Laufen war immer das leidenschaftlichste Hobby von Hendrik Hering, der sogar mal beim Marathon in New York an den Start ging. Vom Sport kann der 54-Jährige nach wie vor nicht lassen. Er fährt regelmäßig Rad und treibt Gymnastik. Und auch in seinem Beruf gerät Hering häufig genug ins Schwitzen. Als Präsident des Mainzer Landtags ist er der Schiedsrichter, der kontrollieren muss, ob die Abgeordneten bei hitzigen Reden die Regeln einhalten. Zur Halbzeit der Legislaturperiode spricht Hering mit unserer Zeitung über ...

... rekordverdächtige Sanktionen: 19 Rügen gab es in den vergangenen zweieinhalb Jahren gegen Abgeordnete im Mainzer Landtag – so viele wie seit 1987 nicht mehr. Das Klima im Parlament hat sich gewandelt. Wegen der AfD? „Es ist hitziger geworden, und die AfD hat mit dem Instrument der Provokation versucht, die Grenzen auszutesten“, sagt Hering, der aber auch schon Fraktionschefs wie Alexander Schweitzer (SPD) oder Bernhard Braun (Grüne) für zu harte Attacken gegen die AfD rügte. „Ich kann nur mit einer gewissen Autorität rügen, wenn ich das bei allen mache“, meint der SPD-Politiker. „Ich würde dem Parlament und mir schaden, wenn ich bei den einen großzügiger wäre als bei den anderen.“ Längst hat der Landtag klare Regeln formuliert, die zu einer Roten Karte führen: Abgeordnete dürfen keine persönlichen Beleidigungen äußern, keine Bezüge zu Unrechtsregimen nehmen, Verfassungsorgane nicht verunglimpfen und die Sitzungsleitung nicht kritisieren. Die Vorgaben haben sich als klug erwiesen, findet Hering. „Inzwischen laufen die Debatten weitgehend vernünftig und ohne größere Tumulte ab“, sagt der Landtagspräsident. Feurig darf es trotzdem bleiben: „Ein Parlament ist auch kein Konfirmandenunterricht.“

... mehr Spannung im Landtag: Trotzdem stellte sich in dieser Legislaturperiode schon die Frage: Fehlt bei den Debatten manchmal das Salz in der Suppe? Hering wehrt das ab. „Die Qualität des Landtags kann aus meiner Sicht nicht daran festgemacht werden, wie hoch der Unterhaltungswert ist.“ Seine Erklärung für die Wahrnehmung: Für die Öffentlichkeit seien Fehler wie beim Flughafen Hahn spannender als eine Landesregierung, die harmonisch und fehlerfrei agiere. „Für mich war das eine unberechtigte Pauschalkritik.“ Und doch kommt Bewegung ins Parlament, das neue Elemente einbinden will. „Ich könnte mir vorstellen, dass wir Anfang 2019 das erste Mal eine Befragung der Ministerpräsidentin haben werden“, kündigt Hering an.

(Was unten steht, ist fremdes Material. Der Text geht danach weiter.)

def Chip.bankOk (c : Chip) (b : Nat) : Bool :=
  c.reg (Obj.FW_BANK_STATE + b) = 3 &&
  (if c.factoryBank b then decide (c.reg Obj.ROLLBACK_COUNT ≤ byteAt (c.window b 0) 8) else c.bundleOk (c.bank b))

/-- The measurements of a bundle (R447). -/
def Chip.measure (c : Chip) (b : List Byte) : Chip :=
  let c := c.setBlob modInst Obj.MEASUREMENT (Config.shake256 (slice b 0 0x322) 64)
  (List.range 7).foldl (fun c i =>
    let e := compAt b i
    let t := byteAt e 0
    if 1 ≤ t && t ≤ 7 then c.setBlob modInst (Obj.MEASUREMENT + t) (slice e 0x10 64) else c) c

/-! ### The lease (R401) -/

/-- A change of holder. -/
def Chip.leaseTo (c : Chip) (h : Nat) : Chip :=
  (((c.setReg Obj.LEASE_HOLDER h).bump Obj.CNT_LEASE_CHANGES)).raiseMod 0x0D05 []

/-- A claim: taken when no steward holds the lease, else refused. `b` chooses steward B. -/
def Chip.leaseClaim (c : Chip) (b : Bool) : Chip :=
  if c.reg Obj.LEASE_HOLDER = 0 then
    ((c.setReg Obj.LEASE_TERM (inc32 (c.reg Obj.LEASE_TERM))).setReg Obj.LEASE_FRAME c.frame).leaseTo (if b then 2 else 1)
  else c.bump Obj.CNT_LEASE_REFUSED

/-! ### The boot chain (R366, R443–R446, R450) -/

/-- Writable non-volatile OPERATOR objects: what a factory reset returns to its Default. -/
def factoryKeys : List Nat :=
  [Obj.FAR_SPEED, Obj.LASER_SRC_OVERRIDE, Obj.CFG_LABEL, Obj.TIME_SOURCE, Obj.POWER_LIMIT, Obj.FW_BANK_SELECT]

/-- An armed factory reset acts and disarms itself (R366). -/
def Chip.factoryReset (c : Chip) : Chip :=
  if c.reg Obj.CFG_FACTORY_ARMED = 0 then c
  else
    let drop := fun (k : Nat) => k / 2 ^ 24 = modInst && (factoryKeys.contains (k % 2 ^ 24) ||
      (List.range 8).any (fun e => k % 2 ^ 24 = atIdx Obj.STEER_ACTIVE e))
    { (c.setReg Obj.CFG_FACTORY_ARMED 0) with
      regs := Tbl.dropKeys (c.setReg Obj.CFG_FACTORY_ARMED 0).regs drop, blobs := Tbl.dropKeys c.blobs drop, travSaved := none }

/-- Step 6: the firmware runs. `bank` is FW_BANK_RUNNING. Both stewards claim the lease, A first. -/
def Chip.runBundle (c : Chip) (b : List Byte) (bank : Nat) (fallback applied readable : Bool) : Chip :=
  let c := (c.measure b).setReg Obj.FW_BANK_RUNNING bank
  let c := c.setReg Obj.FW_VERSION (leAt b 0xC 4)
  let c := (List.range 2).foldl (fun c i =>
    if c.reg (Obj.FW_BANK_STATE + i) = 3 then
      (c.setReg (Obj.FW_BANK_SVN + i) (byteAt (c.window i 0) 8)).setReg (Obj.FW_BANK_VERSION + i) (leAt (c.window i 0) 0xC 4)
    else c) c
  let c := c.updSide (fun s => { s with recWanted := false, bootHold := false })
  let c := c.setReg Obj.COMPUTE_BUDGET (c.reg Obj.POWER_LIMIT - 1200)
  let c := (c.setReg Obj.STARTUP_STEP 6).cairnStart readable
  let c := if fallback then (c.bump Obj.CNT_BOOT_FALLBACKS).raiseMod 0x0610 [] else c
  let c := if applied then c.raiseMod 0x0201 [] else c
  (c.leaseClaim false).leaseClaim true

/-- No source remains, or the next is the tray: boot hold, or a recovery bundle is awaited (R443, R445). -/
def Chip.bootWait (c : Chip) (recovery : Bool) : Chip :=
  if recovery then (c.updSide (fun s => { s with recWanted := true })).alert alertRecovery
  else (c.updSide (fun s => { s with bootHold := true })).alert alertHold

/-- Steps 3 to 6: the domains without a fault power up and the chain of BOOT_SRC is tried in order; an L5 that runs a recovery
bundle runs it again. -/
def Chip.boot (c : Chip) (l5 readable : Bool) : Chip :=
  let src := c.reg Obj.BOOT_SRC
  if src = 3 then c.bootWait false
  else
    let armed := c.reg Obj.CFG_FACTORY_ARMED = 1
    let c := (c.setReg Obj.STARTUP_STEP 3).factoryReset
    let c := c.setReg Obj.STARTUP_KIND (if l5 then 1 else 0)
    if l5 && c.reg Obj.FW_BANK_RUNNING = 2 && c.bundleOk c.side.bundle then c.runBundle c.side.bundle 2 false armed readable
    else
      let sel := c.reg Obj.FW_BANK_SELECT
      if src != 2 && c.bankOk sel then c.runBundle (c.bank sel) sel false armed readable
      else if src != 2 && c.bankOk (1 - sel) then c.runBundle (c.bank (1 - sel)) (1 - sel) true armed readable
      else c.bootWait (src != 0)

/-- Bank and recovery results of the running firmware are new; a boot counts in VCT_BOOT_COUNT (R339). -/
def Chip.countBoot (c : Chip) : Chip := c.bump32 Obj.VCT_BOOT_COUNT

/-! ### Power (R382–R384, R465, R467) -/

/-- What the pins and the recorder's flash give a start from power: the straps of R465, and whether the log can be read. -/
def Chip.strapped (c : Chip) (p : Straps) : Chip :=
  let c := (c.setReg Obj.BOARD_ID p.board.toNat).setReg Obj.SLOT_ID p.slot.val
  (c.setReg Obj.LASER_SRC_STRAP (if p.laser then 1 else 0)).setReg Obj.BOOT_SRC p.boot.val

/-- The identity that the fuses and the boot ROM give (R442, R450). -/
def Chip.identity (c : Chip) : Chip :=
  let ser := Config.deviceSerial
  let priv := Config.shake256 (ascii "ZELENO-DEVID-1" ++ Config.identitySeed ++ leBytes 8 ser.toNat) 57
  let c := ((c.setReg Obj.DEVICE_SERIAL ser.toNat).setBlob modInst Obj.PART_NUMBER (ascii "MTF-Z9-01")).setReg Obj.HW_STEPPING Config.hwStepping.toNat
  let c := (c.setBlob modInst Obj.DEVICE_ID_PUBKEY (Config.ed448Public priv)).setBlob modInst Obj.DEVICE_CERT Config.deviceCert
  (List.range 4).foldl (fun c i =>
    if c.reg (Obj.OPKEY_STATE + i) != 0 && (c.blob modInst (Obj.OPKEY_DIGEST + i)).isEmpty then
      c.setBlob modInst (Obj.OPKEY_DIGEST + i) (Config.operatorDigest i) else c) c

/-- Start-up from power, steps 1 to 6; TRAY_RST_L low holds it after step 2. -/
def Chip.powerUp (c : Chip) (p : Straps) : Chip :=
  let c := (((c.survivors false).strapped p).identity).countBoot
  let c := (c.updSide (fun s => { s with power := true, lost := false, hold := if s.rstLow then 1 else 0 })).setReg Obj.STARTUP_STEP 2
  if c.side.rstLow then c else c.boot false p.readable

/-- Every domain but PD18 loses power; READY is cleared (R384). -/
def Chip.losePower (c : Chip) : Chip :=
  let c := c.unready
  let c := (c.survivors true).updSide (fun s => { s with lost := true, hold := 0 })
  c.setReg Obj.STARTUP_STEP 2

/-- The 48 V input, or TRAY_PWR_EN, goes (R384, R467). -/
def Chip.inputLost (c : Chip) : Chip :=
  if !c.side.power || c.side.lost then c
  else (if c.side.cycle then c else c.stub stubInput 0).losePower

/-! ### L5 and L6 (R404, R406, R413) -/

/-- The scope of a reset in the layout of RESET_REQUEST (R406, Table 17.6). -/
def ResetRec.scope (r : ResetRec) : Nat :=
  r.level + (if r.level = 1 then r.ctx * 8 else 0) + (if r.level = 1 || r.level = 3 then r.part * 256 else 0) +
  (if r.level = 2 then r.ridge * 2048 + r.spur * 65536 else 0)

/-- The partition on whose behalf a reset's events are raised. -/
def ResetRec.owner (r : ResetRec) : Nat := if r.level ≤ 3 then r.part else 0xFF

... den Kampf für Demokratie: Seinen Schwerpunkt setzt der Präsident darauf, für Demokratie zu werben. In den Mainzer Landtag lädt er dafür regelmäßig Prominente wie die Grünen-Politikerin Renate Künast ein, die über hasserfüllte Sprache im Internet referierte. Hering sagt, er könne sich vorstellen, solche Veranstaltungen auch in die Fläche zu bringen. Ab dem kommenden Jahr fließen rund 25 000 Euro in den Haushalt, die 30 Grundschulen einen Besuch des Mainzer Landtags ermöglichen sollen. „Die Nachfrage ist gigantisch, die erste Anmeldung hatten wir nach der Ankündigung gleich um 5.49 Uhr morgens“, sagt Hering, der darin einen Weg sieht, Jungen und Mädchen für Demokratie zu begeistern. „Für die Kinder ist es ein besonderes Ereignis, mal auf dem Sitz der Ministerpräsidentin Platz zu nehmen und über ihr Mikrofon zu sprechen.“ Auch im Internet breitet sich der Landtag aus. Deutschlandweit sei der Mainzer Landtag der einzige, der zugleich auf Facebook, Twitter, Instagram und Youtube aktiv sei, sagt Hering.

... Ziele bis 2021: Der Plan von Hering: „Wir wollen 2019 ein Beteiligungsportal stehen haben.“ Bürger sollen sich darüber bei Gesetzen einbringen, sie sollen mitwirken und gestalten. Modelle anderer Länder halte er für verbesserungswürdig. „Nur lange, komplex formulierte Gesetzesentwürfe ins Portal einzubinden, dürfte Bürger schnell abschrecken. Wir arbeiten an einem Portal, das die Gesetzestexte verständlich machen und die Rück­meldungen der Menschen in den Parlamentsbetrieb spiegeln soll“, sagt Hering. Draufsatteln will Hering auch noch bei den Besuchen der Schulen, wenn das Landtagsgebäude 2020 saniert ist.